- Your assignment -
Copy every line below where the string "spec" is found.

- Exercise data -
= Beginning of Section =

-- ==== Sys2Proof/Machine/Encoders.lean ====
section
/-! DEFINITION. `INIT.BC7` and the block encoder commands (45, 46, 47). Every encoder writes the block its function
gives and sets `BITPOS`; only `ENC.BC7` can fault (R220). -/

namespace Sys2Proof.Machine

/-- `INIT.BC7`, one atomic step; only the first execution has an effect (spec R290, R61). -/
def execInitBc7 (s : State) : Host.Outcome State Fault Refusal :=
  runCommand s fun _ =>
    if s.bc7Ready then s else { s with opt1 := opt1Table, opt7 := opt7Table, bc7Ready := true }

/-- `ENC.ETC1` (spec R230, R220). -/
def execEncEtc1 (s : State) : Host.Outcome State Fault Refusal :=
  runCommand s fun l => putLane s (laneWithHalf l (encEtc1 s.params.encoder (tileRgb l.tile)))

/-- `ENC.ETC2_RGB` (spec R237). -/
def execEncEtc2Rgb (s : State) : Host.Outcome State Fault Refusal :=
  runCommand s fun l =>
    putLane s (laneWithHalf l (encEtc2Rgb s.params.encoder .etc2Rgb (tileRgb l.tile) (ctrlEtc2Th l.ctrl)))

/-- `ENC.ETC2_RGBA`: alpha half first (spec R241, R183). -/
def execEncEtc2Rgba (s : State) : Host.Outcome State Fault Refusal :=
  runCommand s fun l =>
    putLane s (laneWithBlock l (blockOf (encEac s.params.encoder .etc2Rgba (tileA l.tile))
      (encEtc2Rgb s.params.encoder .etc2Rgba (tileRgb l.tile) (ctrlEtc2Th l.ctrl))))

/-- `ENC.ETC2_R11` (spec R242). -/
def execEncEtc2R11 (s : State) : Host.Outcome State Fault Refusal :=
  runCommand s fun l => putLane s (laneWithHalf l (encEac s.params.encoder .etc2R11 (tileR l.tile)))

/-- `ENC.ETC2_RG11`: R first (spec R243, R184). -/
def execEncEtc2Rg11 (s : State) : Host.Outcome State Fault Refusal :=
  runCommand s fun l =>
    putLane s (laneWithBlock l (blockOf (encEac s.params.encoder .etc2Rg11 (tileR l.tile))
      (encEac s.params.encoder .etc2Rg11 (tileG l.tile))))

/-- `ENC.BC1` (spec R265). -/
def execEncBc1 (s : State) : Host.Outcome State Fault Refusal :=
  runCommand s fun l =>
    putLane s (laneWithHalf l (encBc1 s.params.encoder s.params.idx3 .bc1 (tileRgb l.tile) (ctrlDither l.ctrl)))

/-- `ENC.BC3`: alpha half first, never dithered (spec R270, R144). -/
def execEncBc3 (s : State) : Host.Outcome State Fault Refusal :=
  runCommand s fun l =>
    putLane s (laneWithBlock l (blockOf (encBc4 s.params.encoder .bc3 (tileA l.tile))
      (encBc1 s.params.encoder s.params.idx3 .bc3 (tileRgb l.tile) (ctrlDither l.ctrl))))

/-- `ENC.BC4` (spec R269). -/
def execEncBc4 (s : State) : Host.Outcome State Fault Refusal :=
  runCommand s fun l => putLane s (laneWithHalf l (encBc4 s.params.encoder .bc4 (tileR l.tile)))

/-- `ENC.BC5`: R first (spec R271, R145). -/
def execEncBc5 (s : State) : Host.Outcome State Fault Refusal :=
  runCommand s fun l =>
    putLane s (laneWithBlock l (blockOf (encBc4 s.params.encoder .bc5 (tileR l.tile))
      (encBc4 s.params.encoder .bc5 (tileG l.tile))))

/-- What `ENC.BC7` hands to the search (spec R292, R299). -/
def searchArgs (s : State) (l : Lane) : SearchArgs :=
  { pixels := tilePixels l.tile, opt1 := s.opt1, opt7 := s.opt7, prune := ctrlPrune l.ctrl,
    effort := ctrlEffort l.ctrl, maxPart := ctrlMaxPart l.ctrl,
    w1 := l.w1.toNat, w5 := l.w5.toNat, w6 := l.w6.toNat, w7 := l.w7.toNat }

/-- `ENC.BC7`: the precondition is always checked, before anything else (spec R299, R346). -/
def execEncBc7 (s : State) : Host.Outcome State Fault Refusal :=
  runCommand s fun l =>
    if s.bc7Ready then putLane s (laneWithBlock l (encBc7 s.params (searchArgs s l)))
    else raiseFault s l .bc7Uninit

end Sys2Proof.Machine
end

= End of Section =

- Result of the exercise -
/-- `INIT.BC7`, one atomic step; only the first execution has an effect (spec R290, R61). -/
/-- `ENC.ETC1` (spec R230, R220). -/
/-- `ENC.ETC2_RGB` (spec R237). -/
/-- `ENC.ETC2_RGBA`: alpha half first (spec R241, R183). -/
/-- `ENC.ETC2_R11` (spec R242). -/
/-- `ENC.ETC2_RG11`: R first (spec R243, R184). -/
/-- `ENC.BC1` (spec R265). -/
/-- `ENC.BC3`: alpha half first, never dithered (spec R270, R144). -/
/-- `ENC.BC4` (spec R269). -/
/-- `ENC.BC5`: R first (spec R271, R145). -/
/-- What `ENC.BC7` hands to the search (spec R292, R299). -/
/-- `ENC.BC7`: the precondition is always checked, before anything else (spec R299, R346). -/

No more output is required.